Your objective: Repeat exactly the lines from the one containing "256 * leNat r" through the last line of the records below, both included, and nothing else.

= Beginning of Section =

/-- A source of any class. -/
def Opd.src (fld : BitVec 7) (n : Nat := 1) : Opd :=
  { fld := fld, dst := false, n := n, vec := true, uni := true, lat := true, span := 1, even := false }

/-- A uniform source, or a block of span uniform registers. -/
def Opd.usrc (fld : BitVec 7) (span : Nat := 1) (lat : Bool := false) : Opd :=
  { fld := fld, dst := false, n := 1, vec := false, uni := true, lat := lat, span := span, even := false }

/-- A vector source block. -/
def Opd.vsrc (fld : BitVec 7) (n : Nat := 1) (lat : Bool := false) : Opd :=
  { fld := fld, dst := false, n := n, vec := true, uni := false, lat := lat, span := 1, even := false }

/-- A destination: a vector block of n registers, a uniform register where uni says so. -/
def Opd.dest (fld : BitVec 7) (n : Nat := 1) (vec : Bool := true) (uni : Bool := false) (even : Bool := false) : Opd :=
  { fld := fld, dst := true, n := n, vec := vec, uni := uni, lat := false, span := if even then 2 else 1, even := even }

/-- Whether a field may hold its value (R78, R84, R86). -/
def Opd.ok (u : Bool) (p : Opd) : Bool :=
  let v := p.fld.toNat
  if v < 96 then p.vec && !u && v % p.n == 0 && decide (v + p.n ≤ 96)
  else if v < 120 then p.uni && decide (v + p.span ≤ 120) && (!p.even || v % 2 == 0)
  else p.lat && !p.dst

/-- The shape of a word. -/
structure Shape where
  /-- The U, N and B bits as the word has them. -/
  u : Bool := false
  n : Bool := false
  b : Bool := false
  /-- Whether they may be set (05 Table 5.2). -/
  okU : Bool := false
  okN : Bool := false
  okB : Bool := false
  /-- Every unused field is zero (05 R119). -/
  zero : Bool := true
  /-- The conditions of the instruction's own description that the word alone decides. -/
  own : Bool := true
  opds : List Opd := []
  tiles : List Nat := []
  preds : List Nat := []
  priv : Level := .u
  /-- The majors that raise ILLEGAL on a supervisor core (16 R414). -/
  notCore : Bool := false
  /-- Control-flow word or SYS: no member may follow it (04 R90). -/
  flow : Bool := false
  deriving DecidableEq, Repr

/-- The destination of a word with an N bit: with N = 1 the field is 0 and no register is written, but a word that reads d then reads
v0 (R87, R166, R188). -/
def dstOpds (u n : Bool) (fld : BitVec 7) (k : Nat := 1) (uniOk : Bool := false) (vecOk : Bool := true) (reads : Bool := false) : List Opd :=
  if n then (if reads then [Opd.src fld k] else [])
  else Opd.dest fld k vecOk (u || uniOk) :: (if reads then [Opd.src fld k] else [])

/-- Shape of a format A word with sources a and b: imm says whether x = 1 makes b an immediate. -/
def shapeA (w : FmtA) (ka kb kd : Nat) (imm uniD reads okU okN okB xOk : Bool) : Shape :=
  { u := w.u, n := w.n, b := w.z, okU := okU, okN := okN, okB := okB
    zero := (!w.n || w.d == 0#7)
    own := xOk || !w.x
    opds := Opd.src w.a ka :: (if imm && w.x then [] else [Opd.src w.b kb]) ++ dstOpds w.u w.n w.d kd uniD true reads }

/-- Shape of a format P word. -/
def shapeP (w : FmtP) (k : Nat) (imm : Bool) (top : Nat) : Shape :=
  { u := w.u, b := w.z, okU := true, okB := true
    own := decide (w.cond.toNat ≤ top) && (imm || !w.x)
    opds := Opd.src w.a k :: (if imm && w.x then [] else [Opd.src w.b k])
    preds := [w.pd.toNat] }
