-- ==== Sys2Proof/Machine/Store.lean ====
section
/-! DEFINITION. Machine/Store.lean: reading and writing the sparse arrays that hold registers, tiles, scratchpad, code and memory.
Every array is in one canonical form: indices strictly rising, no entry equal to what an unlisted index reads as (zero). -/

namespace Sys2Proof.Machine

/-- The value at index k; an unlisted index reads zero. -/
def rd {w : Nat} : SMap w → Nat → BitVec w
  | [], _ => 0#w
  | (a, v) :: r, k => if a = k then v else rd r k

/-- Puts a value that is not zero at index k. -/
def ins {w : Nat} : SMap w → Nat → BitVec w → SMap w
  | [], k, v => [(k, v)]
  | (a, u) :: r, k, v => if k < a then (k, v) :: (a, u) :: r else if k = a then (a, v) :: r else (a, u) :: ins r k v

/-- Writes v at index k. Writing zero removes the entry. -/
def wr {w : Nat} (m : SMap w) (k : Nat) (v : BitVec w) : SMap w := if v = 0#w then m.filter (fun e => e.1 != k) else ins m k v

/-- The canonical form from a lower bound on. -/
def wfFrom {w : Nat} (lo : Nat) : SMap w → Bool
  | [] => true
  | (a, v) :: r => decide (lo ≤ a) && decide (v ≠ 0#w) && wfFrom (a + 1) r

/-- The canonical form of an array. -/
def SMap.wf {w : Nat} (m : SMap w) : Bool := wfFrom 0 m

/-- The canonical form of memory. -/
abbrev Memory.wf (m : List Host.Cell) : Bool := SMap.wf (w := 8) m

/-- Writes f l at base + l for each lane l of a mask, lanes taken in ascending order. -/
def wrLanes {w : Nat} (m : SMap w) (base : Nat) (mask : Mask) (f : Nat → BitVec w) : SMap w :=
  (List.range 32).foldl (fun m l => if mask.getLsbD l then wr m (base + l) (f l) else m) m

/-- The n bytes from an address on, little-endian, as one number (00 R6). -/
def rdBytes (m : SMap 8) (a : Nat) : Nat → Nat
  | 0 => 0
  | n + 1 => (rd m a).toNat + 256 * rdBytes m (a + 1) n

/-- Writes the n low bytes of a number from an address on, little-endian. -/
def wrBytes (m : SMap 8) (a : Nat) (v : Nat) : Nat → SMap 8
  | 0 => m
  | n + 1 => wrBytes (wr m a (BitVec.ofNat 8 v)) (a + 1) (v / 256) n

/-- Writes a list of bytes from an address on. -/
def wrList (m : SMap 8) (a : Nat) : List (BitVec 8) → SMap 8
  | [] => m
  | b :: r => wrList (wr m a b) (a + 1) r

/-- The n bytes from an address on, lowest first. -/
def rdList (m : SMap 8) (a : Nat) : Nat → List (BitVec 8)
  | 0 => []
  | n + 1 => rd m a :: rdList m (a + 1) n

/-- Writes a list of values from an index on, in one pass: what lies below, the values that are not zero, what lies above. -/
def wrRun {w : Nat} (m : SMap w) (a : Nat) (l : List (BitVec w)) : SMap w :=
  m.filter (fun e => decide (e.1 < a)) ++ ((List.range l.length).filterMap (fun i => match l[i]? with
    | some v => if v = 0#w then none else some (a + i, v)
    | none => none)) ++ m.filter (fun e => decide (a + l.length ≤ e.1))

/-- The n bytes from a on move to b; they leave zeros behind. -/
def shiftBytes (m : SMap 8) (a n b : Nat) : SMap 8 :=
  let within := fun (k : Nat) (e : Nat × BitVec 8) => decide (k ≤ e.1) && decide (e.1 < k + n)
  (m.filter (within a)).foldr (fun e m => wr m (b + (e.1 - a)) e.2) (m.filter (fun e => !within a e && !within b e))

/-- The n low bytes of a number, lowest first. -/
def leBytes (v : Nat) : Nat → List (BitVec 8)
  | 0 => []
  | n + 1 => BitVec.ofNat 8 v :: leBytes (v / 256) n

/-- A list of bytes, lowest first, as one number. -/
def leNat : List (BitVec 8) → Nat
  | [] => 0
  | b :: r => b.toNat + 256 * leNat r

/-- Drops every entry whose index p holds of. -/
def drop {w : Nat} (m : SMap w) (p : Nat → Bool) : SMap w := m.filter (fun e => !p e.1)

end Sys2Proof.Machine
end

= End of Section =

Exercise result:
  | b :: r => b.toNat + 256 * leNat r

/-- Drops every entry whose index p holds of. -/
def drop {w : Nat} (m : SMap w) (p : Nat → Bool) : SMap w := m.filter (fun e => !p e.1)

end Sys2Proof.Machine
end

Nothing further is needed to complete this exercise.